TASK BRIEF = Output the opening lines of the records exactly. End with the line that contains "else if offset = 0x70".
[EXERCISE DATA Boundary: Start]
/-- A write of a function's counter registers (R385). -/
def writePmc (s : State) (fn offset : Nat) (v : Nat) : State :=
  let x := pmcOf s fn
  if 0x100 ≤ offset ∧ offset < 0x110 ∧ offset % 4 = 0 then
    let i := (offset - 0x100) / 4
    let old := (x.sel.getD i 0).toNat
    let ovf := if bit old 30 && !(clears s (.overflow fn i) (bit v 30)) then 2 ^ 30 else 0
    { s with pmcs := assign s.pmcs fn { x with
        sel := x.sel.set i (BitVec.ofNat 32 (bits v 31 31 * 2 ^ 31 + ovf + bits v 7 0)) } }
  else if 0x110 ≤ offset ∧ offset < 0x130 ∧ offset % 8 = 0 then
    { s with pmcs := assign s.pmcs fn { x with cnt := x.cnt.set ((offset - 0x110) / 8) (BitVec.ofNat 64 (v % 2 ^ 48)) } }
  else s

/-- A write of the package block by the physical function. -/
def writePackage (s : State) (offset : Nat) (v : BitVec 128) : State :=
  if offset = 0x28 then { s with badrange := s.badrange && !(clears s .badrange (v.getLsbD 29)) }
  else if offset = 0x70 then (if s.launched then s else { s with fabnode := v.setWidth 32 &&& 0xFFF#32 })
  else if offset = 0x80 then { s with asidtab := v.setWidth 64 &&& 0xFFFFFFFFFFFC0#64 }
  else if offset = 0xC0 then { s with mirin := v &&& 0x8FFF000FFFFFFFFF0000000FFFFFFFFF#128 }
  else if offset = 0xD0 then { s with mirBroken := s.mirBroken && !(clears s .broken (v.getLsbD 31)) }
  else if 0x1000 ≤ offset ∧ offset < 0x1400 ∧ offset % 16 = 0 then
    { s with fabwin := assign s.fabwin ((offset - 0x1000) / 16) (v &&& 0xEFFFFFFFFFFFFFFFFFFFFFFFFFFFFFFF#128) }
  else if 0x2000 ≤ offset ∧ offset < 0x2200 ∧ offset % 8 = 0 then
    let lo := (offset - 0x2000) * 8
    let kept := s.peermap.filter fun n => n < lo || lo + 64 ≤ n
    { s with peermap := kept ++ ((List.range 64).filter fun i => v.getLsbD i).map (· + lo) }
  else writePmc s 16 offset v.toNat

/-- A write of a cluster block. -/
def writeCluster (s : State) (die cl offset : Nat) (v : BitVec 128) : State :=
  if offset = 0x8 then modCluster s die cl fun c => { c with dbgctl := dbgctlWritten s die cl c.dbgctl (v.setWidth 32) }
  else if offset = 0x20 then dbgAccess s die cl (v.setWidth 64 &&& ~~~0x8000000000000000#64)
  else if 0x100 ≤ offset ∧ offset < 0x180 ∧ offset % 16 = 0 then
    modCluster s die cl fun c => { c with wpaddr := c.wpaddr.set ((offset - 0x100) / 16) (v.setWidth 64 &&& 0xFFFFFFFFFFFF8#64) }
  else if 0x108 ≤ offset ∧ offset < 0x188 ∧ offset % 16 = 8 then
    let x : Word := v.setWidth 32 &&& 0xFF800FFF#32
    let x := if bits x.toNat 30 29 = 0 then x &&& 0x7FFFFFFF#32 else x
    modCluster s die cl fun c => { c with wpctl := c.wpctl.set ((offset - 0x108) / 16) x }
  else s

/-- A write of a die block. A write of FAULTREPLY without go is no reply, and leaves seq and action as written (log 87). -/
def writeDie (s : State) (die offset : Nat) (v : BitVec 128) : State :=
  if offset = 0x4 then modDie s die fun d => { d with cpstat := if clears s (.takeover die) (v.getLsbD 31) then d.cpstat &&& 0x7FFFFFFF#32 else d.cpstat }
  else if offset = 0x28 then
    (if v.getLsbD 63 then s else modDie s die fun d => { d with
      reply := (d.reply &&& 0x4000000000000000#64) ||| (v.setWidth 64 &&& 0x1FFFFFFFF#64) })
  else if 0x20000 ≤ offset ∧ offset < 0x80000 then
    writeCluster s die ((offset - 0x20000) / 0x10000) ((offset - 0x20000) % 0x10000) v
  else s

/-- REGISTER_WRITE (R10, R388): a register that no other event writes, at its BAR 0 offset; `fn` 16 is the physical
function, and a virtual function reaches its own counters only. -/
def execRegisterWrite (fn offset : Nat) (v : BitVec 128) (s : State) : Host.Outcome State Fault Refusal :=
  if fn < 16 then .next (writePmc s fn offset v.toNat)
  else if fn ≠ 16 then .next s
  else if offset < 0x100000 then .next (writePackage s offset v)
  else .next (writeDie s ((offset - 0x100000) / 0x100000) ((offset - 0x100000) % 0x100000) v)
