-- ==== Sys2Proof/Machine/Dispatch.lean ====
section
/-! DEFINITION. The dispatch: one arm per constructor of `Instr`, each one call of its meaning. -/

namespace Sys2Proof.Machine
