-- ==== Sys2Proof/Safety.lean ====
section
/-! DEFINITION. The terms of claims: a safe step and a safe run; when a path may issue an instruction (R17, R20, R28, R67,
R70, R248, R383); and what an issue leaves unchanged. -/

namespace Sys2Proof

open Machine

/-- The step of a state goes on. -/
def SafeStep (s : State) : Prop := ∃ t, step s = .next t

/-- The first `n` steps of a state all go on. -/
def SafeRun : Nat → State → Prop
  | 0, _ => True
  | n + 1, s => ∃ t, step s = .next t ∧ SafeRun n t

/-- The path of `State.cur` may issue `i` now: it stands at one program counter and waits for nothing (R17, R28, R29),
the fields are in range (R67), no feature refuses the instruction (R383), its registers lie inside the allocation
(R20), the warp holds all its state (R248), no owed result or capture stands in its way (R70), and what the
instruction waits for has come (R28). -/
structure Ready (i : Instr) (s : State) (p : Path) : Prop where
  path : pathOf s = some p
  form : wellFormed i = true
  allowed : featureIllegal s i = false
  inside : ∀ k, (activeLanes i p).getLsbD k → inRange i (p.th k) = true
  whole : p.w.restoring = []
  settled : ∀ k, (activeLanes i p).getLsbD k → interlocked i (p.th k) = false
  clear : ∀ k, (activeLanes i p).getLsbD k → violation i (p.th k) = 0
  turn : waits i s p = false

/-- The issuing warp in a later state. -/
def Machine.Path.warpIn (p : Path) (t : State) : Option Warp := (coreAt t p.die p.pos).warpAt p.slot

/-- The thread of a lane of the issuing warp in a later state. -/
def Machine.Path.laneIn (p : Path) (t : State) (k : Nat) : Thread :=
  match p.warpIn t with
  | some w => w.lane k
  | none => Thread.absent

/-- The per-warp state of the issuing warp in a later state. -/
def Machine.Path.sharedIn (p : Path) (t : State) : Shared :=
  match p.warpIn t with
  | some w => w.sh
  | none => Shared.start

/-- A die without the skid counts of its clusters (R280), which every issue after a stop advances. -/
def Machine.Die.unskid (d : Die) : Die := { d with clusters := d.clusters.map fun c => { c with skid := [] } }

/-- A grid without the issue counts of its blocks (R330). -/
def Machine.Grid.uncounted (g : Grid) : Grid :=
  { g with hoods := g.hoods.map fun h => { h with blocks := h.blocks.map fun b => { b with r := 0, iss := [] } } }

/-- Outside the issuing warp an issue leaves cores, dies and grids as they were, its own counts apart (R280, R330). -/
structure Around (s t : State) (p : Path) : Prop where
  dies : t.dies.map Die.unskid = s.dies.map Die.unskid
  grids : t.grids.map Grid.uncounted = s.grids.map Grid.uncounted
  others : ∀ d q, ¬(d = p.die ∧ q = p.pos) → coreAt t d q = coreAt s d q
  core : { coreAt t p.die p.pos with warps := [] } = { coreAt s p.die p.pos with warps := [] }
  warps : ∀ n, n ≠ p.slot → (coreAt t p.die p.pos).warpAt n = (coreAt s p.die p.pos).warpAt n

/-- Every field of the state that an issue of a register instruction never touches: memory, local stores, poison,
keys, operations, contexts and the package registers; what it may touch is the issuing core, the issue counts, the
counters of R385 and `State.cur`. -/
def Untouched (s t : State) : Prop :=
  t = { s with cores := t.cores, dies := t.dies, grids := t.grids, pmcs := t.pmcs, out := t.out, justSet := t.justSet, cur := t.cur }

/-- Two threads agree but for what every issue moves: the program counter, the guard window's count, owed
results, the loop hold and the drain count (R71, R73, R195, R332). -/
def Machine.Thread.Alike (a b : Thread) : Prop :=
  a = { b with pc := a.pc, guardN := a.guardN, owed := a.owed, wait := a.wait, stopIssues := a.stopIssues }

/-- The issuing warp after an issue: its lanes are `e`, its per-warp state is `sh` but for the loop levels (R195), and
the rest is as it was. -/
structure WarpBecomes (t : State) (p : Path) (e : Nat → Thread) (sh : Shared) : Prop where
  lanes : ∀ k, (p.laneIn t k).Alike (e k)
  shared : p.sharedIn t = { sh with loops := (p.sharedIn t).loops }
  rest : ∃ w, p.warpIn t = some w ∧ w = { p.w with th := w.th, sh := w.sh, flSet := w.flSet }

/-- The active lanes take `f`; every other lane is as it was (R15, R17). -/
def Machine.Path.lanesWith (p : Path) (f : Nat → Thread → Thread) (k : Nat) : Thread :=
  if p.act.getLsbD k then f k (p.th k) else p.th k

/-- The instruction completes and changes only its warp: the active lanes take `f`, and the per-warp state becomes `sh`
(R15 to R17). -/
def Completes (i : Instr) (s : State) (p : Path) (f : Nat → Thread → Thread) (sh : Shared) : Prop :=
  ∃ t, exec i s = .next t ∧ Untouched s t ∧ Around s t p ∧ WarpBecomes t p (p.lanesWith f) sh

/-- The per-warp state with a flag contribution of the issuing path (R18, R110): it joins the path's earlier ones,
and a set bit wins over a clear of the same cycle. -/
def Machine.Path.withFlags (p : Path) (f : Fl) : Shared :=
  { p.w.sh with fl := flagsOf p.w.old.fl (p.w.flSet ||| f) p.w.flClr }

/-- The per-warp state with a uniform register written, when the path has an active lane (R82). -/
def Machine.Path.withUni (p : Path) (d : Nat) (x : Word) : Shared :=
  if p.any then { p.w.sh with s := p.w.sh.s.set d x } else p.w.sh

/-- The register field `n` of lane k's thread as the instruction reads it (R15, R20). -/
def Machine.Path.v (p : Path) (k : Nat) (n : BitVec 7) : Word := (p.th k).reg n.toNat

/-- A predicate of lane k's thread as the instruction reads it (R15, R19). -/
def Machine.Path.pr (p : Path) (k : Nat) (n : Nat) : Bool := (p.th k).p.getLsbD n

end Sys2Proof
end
[EXERCISE DATA Boundary: End]
TASK OUTPUT =
/-- A write of a function's counter registers (R385). -/
def writePmc (s : State) (fn offset : Nat) (v : Nat) : State :=
  let x := pmcOf s fn
  if 0x100 ≤ offset ∧ offset < 0x110 ∧ offset % 4 = 0 then
    let i := (offset - 0x100) / 4
    let old := (x.sel.getD i 0).toNat
    let ovf := if bit old 30 && !(clears s (.overflow fn i) (bit v 30)) then 2 ^ 30 else 0
    { s with pmcs := assign s.pmcs fn { x with
        sel := x.sel.set i (BitVec.ofNat 32 (bits v 31 31 * 2 ^ 31 + ovf + bits v 7 0)) } }
  else if 0x110 ≤ offset ∧ offset < 0x130 ∧ offset % 8 = 0 then
    { s with pmcs := assign s.pmcs fn { x with cnt := x.cnt.set ((offset - 0x110) / 8) (BitVec.ofNat 64 (v % 2 ^ 48)) } }
  else s

/-- A write of the package block by the physical function. -/
def writePackage (s : State) (offset : Nat) (v : BitVec 128) : State :=
  if offset = 0x28 then { s with badrange := s.badrange && !(clears s .badrange (v.getLsbD 29)) }
  else if offset = 0x70 then (if s.launched then s else { s with fabnode := v.setWidth 32 &&& 0xFFF#32 })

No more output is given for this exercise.